== Segment start ==
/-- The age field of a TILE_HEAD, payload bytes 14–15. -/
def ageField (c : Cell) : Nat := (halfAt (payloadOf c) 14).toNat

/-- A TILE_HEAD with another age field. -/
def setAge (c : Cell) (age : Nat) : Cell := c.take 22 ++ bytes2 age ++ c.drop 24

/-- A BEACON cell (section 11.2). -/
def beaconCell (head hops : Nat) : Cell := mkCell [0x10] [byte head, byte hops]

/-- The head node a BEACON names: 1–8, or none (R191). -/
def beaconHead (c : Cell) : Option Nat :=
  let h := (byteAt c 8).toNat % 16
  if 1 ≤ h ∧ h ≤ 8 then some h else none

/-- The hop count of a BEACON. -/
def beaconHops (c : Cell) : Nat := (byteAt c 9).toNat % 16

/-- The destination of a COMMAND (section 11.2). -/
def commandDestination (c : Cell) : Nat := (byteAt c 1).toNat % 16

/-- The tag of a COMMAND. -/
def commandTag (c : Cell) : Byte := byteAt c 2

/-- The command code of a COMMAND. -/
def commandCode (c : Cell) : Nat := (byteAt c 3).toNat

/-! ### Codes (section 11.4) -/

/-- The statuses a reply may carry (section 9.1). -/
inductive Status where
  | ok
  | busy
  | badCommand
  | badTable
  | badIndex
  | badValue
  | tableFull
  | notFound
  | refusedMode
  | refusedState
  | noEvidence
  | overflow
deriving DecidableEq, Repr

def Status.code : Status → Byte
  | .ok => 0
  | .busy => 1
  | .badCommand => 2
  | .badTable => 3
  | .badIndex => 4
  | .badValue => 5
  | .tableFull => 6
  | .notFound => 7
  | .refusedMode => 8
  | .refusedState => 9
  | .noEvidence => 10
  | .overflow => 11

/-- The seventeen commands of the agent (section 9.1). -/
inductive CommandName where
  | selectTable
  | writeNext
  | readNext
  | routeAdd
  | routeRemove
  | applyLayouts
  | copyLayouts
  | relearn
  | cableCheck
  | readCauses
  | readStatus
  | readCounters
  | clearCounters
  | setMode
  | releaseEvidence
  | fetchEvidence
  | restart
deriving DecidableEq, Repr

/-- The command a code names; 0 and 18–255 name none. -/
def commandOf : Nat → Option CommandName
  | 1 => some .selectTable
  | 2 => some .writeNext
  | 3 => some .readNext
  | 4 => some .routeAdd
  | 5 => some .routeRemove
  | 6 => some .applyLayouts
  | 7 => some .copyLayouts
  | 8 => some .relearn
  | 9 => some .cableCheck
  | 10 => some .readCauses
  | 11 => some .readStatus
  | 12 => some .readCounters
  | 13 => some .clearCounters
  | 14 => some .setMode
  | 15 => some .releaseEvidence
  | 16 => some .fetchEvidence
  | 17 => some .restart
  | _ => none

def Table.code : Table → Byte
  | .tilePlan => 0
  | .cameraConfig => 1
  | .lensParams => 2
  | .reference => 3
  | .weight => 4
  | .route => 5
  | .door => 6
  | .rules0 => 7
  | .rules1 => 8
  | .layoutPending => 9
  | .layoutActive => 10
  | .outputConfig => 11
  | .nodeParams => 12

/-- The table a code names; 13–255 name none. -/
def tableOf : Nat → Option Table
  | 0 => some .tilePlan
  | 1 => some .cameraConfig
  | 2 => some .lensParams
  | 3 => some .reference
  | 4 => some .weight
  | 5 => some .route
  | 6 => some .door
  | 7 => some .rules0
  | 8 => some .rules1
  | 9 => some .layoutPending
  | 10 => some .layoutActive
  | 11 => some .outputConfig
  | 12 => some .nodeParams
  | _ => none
== Segment end ==
== Segment start ==
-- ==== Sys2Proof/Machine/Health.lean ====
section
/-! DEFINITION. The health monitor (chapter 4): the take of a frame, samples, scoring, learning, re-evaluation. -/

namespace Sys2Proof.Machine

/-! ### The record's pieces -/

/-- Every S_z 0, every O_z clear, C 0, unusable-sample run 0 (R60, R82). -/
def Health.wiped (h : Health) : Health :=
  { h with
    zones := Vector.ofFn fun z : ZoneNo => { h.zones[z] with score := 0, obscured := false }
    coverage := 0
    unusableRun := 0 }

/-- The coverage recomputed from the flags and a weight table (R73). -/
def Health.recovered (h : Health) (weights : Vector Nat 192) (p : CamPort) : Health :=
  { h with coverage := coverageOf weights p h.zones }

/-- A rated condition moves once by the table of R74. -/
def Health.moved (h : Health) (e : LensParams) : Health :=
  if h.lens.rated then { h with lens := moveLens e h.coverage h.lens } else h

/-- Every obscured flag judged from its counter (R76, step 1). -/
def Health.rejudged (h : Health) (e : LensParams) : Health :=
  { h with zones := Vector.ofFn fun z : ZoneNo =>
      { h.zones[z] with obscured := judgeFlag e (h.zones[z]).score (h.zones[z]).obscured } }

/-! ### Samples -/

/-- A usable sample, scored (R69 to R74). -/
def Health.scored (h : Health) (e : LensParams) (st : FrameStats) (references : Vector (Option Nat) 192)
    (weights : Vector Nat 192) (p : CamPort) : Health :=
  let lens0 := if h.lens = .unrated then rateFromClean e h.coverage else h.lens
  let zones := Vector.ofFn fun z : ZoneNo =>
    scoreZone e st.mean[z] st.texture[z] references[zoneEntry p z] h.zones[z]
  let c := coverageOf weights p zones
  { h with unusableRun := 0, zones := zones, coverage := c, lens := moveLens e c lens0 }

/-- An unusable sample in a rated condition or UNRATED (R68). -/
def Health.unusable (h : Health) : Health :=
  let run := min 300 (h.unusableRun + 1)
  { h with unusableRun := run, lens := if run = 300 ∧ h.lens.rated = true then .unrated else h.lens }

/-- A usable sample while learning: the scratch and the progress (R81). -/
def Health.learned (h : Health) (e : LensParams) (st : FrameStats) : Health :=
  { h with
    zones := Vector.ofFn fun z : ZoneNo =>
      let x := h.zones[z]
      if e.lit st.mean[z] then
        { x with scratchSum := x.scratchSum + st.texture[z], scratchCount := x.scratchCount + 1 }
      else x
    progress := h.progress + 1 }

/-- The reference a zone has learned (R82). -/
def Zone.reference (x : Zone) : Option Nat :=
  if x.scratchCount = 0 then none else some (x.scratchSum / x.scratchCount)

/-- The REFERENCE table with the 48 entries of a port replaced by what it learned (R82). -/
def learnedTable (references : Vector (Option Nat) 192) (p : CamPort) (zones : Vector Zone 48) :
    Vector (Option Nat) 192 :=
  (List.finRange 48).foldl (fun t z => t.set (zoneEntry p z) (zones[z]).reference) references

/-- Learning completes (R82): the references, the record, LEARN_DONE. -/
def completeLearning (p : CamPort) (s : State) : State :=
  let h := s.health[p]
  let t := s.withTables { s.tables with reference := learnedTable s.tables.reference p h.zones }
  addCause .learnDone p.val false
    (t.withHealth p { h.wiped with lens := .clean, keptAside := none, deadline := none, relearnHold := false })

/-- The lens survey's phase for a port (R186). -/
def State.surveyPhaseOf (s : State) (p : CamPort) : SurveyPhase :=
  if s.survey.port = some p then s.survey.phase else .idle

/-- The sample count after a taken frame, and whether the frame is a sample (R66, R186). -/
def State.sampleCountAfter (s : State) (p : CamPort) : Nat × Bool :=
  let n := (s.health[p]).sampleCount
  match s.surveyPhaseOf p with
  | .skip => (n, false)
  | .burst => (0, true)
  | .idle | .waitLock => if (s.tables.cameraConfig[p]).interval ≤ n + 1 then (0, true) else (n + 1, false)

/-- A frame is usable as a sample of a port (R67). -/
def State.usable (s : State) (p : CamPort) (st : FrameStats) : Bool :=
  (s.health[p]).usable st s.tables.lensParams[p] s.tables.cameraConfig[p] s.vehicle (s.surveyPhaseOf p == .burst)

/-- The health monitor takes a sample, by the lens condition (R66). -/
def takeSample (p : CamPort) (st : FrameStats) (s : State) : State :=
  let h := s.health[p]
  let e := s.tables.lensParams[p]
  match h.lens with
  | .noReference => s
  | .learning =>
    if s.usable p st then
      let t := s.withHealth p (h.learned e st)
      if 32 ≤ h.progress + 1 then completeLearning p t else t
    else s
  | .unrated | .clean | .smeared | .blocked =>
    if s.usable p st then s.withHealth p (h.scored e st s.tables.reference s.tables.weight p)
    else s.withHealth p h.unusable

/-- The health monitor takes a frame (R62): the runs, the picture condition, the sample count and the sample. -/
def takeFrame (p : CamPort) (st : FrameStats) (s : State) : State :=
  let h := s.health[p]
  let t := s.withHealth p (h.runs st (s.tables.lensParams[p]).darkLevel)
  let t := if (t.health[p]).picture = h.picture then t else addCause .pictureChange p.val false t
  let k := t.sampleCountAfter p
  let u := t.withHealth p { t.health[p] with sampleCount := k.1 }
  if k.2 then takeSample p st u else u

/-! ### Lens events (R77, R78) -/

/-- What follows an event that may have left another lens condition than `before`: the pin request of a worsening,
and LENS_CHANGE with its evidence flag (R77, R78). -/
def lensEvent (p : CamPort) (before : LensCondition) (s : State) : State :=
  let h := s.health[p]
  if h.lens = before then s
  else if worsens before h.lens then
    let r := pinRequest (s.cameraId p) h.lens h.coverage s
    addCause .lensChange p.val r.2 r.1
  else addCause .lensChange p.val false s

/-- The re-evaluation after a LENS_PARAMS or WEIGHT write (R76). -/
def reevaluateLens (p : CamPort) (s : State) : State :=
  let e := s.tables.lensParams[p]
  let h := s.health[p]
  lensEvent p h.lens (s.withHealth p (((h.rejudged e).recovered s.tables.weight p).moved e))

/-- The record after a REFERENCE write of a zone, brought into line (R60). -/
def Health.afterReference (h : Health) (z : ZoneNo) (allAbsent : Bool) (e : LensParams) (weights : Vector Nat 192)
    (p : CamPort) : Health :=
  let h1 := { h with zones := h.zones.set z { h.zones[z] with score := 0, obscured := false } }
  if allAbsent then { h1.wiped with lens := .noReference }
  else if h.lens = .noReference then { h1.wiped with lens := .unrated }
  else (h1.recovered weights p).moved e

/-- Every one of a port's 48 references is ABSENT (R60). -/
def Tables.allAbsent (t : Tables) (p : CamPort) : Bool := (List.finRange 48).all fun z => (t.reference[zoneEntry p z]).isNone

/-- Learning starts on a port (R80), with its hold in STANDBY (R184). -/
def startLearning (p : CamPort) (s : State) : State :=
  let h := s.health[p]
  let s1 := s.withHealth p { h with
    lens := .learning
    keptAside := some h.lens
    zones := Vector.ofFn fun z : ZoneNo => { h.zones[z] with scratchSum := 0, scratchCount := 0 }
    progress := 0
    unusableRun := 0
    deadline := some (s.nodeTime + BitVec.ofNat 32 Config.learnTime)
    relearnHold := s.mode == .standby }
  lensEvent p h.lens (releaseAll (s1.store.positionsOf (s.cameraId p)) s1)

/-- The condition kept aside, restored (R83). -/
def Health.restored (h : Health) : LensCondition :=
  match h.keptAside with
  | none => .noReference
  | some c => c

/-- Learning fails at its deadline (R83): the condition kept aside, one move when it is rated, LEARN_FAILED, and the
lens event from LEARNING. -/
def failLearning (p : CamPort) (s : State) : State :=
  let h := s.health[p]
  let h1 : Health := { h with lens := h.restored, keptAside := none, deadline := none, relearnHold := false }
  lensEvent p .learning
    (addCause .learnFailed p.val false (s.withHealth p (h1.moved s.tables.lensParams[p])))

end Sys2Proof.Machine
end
== Segment end ==
Goal of the exercise. Retype exactly the lines of the data above that fall between the line with "with zones := Vector.ofFn" and the line with "def completeLearning (p", inclusive, and add nothing.

Written reply.
  { h with zones := Vector.ofFn fun z : ZoneNo =>
      { h.zones[z] with obscured := judgeFlag e (h.zones[z]).score (h.zones[z]).obscured } }

/-! ### Samples -/

/-- A usable sample, scored (R69 to R74). -/
def Health.scored (h : Health) (e : LensParams) (st : FrameStats) (references : Vector (Option Nat) 192)
    (weights : Vector Nat 192) (p : CamPort) : Health :=
  let lens0 := if h.lens = .unrated then rateFromClean e h.coverage else h.lens
  let zones := Vector.ofFn fun z : ZoneNo =>
    scoreZone e st.mean[z] st.texture[z] references[zoneEntry p z] h.zones[z]
  let c := coverageOf weights p zones
  { h with unusableRun := 0, zones := zones, coverage := c, lens := moveLens e c lens0 }

/-- An unusable sample in a rated condition or UNRATED (R68). -/
def Health.unusable (h : Health) : Health :=
  let run := min 300 (h.unusableRun + 1)
  { h with unusableRun := run, lens := if run = 300 ∧ h.lens.rated = true then .unrated else h.lens }

/-- A usable sample while learning: the scratch and the progress (R81). -/
def Health.learned (h : Health) (e : LensParams) (st : FrameStats) : Health :=
  { h with
    zones := Vector.ofFn fun z : ZoneNo =>
      let x := h.zones[z]
      if e.lit st.mean[z] then
        { x with scratchSum := x.scratchSum + st.texture[z], scratchCount := x.scratchCount + 1 }
      else x
    progress := h.progress + 1 }

/-- The reference a zone has learned (R82). -/
def Zone.reference (x : Zone) : Option Nat :=
  if x.scratchCount = 0 then none else some (x.scratchSum / x.scratchCount)

/-- The REFERENCE table with the 48 entries of a port replaced by what it learned (R82). -/
def learnedTable (references : Vector (Option Nat) 192) (p : CamPort) (zones : Vector Zone 48) :
    Vector (Option Nat) 192 :=
  (List.finRange 48).foldl (fun t z => t.set (zoneEntry p z) (zones[z]).reference) references

/-- Learning completes (R82): the references, the record, LEARN_DONE. -/
def completeLearning (p : CamPort) (s : State) : State :=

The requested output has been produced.